Technical, Performance, and Reliability Tests
These tests address the behavior of the system as it is installed and examine qualities like performance, load, and security.
- I was directed to install a system on a plant computer that also hosted a database server. My system threw an alarm whenever it was not able to run within a certain period of time, and the alarms started showing up for a few minutes at a time two or three times a day. My system’s event logs told me when the events happened, but couldn’t tell me why. I figured out that the Performance Monitor program in Windows can archive the performance of a wide range of system resources and after a day or so I was able to figure out that a particular function of the database’s operation consumed so much CPU and disk I/O that little else was able to run. I ended up installing my suite of programs on a different computer that wasn’t hosting any processes that consumed too many resources.

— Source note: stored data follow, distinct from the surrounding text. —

/-- A grid accepted by a queue (R232). -/
structure Grid where
  uid : Nat
  part : Nat
  queue : Nat
  seq : Nat
  ctx : Nat
  gridh : Word
  rcd : List Byte
  oldev : DWord := 0                   -- the journal's copy of the event counter (R381)
  depMet : Bool
  depKey : Option Nat := none          -- the dependence monitor, once armed (R235)
  depHit : Bool := false               -- the monitor has seen the value reached
  nextSpan : Nat := 0
  issued : Bool := false               -- every team issued
  teams : Nat := 0                     -- teams retired
  st : GridSt := .queued
  mcdisc : Bool := false
  collabs : Bool := false
  bcdisc : Bool := false
  engflt : Bool := false
  compl : Compl := .no
  recOut : Bool := false               -- the completion record is written, or discarded (R343)
  evOut : Bool := false                -- the counter's add is discarded (R343)
  evFlt : Option Nat := none           -- for the fault with this code, latched after the record's outcome
  bumped : Bool := false               -- its work is done, and the RDC generation has advanced for it (R240)
  wait : Option AccWait := none        -- a device access of the grid waits (R343), for a page
  waitVp : Nat := 0
  deny : Option (Nat × Bool × Nat × DWord) := none   -- its page request was answered as failed: page, kind, code, detail
  deriving DecidableEq, Repr

/-- A launch that waits for room in its queue (R232). -/
structure Launch where
  gid : Nat                            -- 0 for an application core
  hart : Nat
  rd : BitVec 5
  owed : Nat
  ctx : Nat
  part : Nat
  rcd : List Byte
  deriving DecidableEq, Repr

/-! ## Engine operations -/

/-- Where a copy is delivered (R197). -/
inductive CpyDst where
  | sp (off : Nat)
  | tile (name : Nat) (gen : BitVec 4)
  | mc (off : Nat) (ranks : BitVec 4)
  deriving DecidableEq, Repr

/-- A booking at a barrier (R199): one delivery. -/
structure Booking where
  rank : Nat                           -- receiving rank
  obj : Nat                            -- rank whose scratchpad holds the object
  off : Nat
  span : Bool
  inc : Nat
  phase : Nat
  deriving DecidableEq, Repr

/-- COLL's kind (R204). -/
inductive CollKind where
  | add (t : CollType)
  | max (t : CollType)
  | bcast (root : Nat)
  deriving DecidableEq, Repr

/-- What an engine operation does. -/
inductive OpKind where
  | cpy (lay : List Byte) (c : List Word) (dst : CpyDst)
  | gath (lay : List Byte) (rows : List (Nat × Word)) (dst : CpyDst)
  | sta (va : DWord) (src len : Nat) (hint : Hint)
  | coll (k : Nat) (kind : CollKind) (src dst len : Nat)
  | stage (region : Nat) (va : DWord) (dst len : Nat)
  | tdefSp (name : Nat) (gen : BitVec 4) (src : Nat)
  | tdefReg (name : Nat) (gen : BitVec 4) (bytes : List (Nat × Byte))
  | treadSp (b : Bound) (dst : Nat)
  | treadReg (b : Bound) (owed : Nat)
  | mmat (blk : List Byte) (tiles : List Bound)
  | mmar (off : Nat) (fmt : Word) (h1 : Bool) (a : List Byte) (rows : Lanes) (tile : Bound)
  | accz (off len : Nat)
  | accst (off src len : Nat)
  | accldSp (desc : List Byte)
  | accldReg (desc : List Byte) (run : Nat) (owed : Nat)
  | accgrow (q : Nat) (owed : Nat)
  | accshr (q : Nat)
  deriving DecidableEq, Repr

/-- An asynchronous operation (R190): outstanding until counted out in issue order within its class. -/
structure AOp where
  id : Nat
  gid : Nat
  tid : Nat
  sid : Nat
  uid : Nat
  core : Nat                           -- the core whose engine performs it
  cls : Option QClass
  pc : DWord
  instr : Instr
  lanes : Lanes
  kind : OpKind
  books : List Booking := []
  begun : Bool := true                 -- a tile definition has its storage (R210)
  srcRead : Bool := false              -- its scratchpad source has been read and is unlocked (R202)
  held : Option Nat := none            -- frozen under this record (R297)
  done : Bool := false                 -- complete, older operations of its class not
  data : List Byte := []               -- source bytes, once read
  pos : Nat := 0                       -- bytes of an STA written so far
  wait : Option AccWait := none        -- a page or a translation holds it up (R196)
  va : DWord := 0                      -- the address at which it waits
  again : Bool := false                -- frozen, and a lane of its record replays it (R297)
  saved : Option Owed := none          -- frozen: what it owed to registers, owed no more (R371)
  lost : Option Flt := none            -- an STA's unit met a failed link (R360)
  deriving DecidableEq, Repr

- The pulping systems I supported were contractually required to be in operation 95% of the time. I helped create a different system that was allowed a specified maximum amount of downtime.
- Other systems I installed were expected to run more or less forever, though it was a good idea to reboot them during down periods. The systems I wrote for the steel industry had limited hard drive space that was easy to fill up with historical archive files. My solution was to add a process which periodically erased any such files above a certain age. The plant personnel were in charge of saving the relevant data to a more permanent location before it was lost.
The bottom line is that systems have to meet a wide range of logical and usability requirements and a wide range of test procedures are needed to examine each. The more tools there are in the tester’s toolbox the more quickly, completely, and accurately they’re going to be able to ensure they’ve got it right.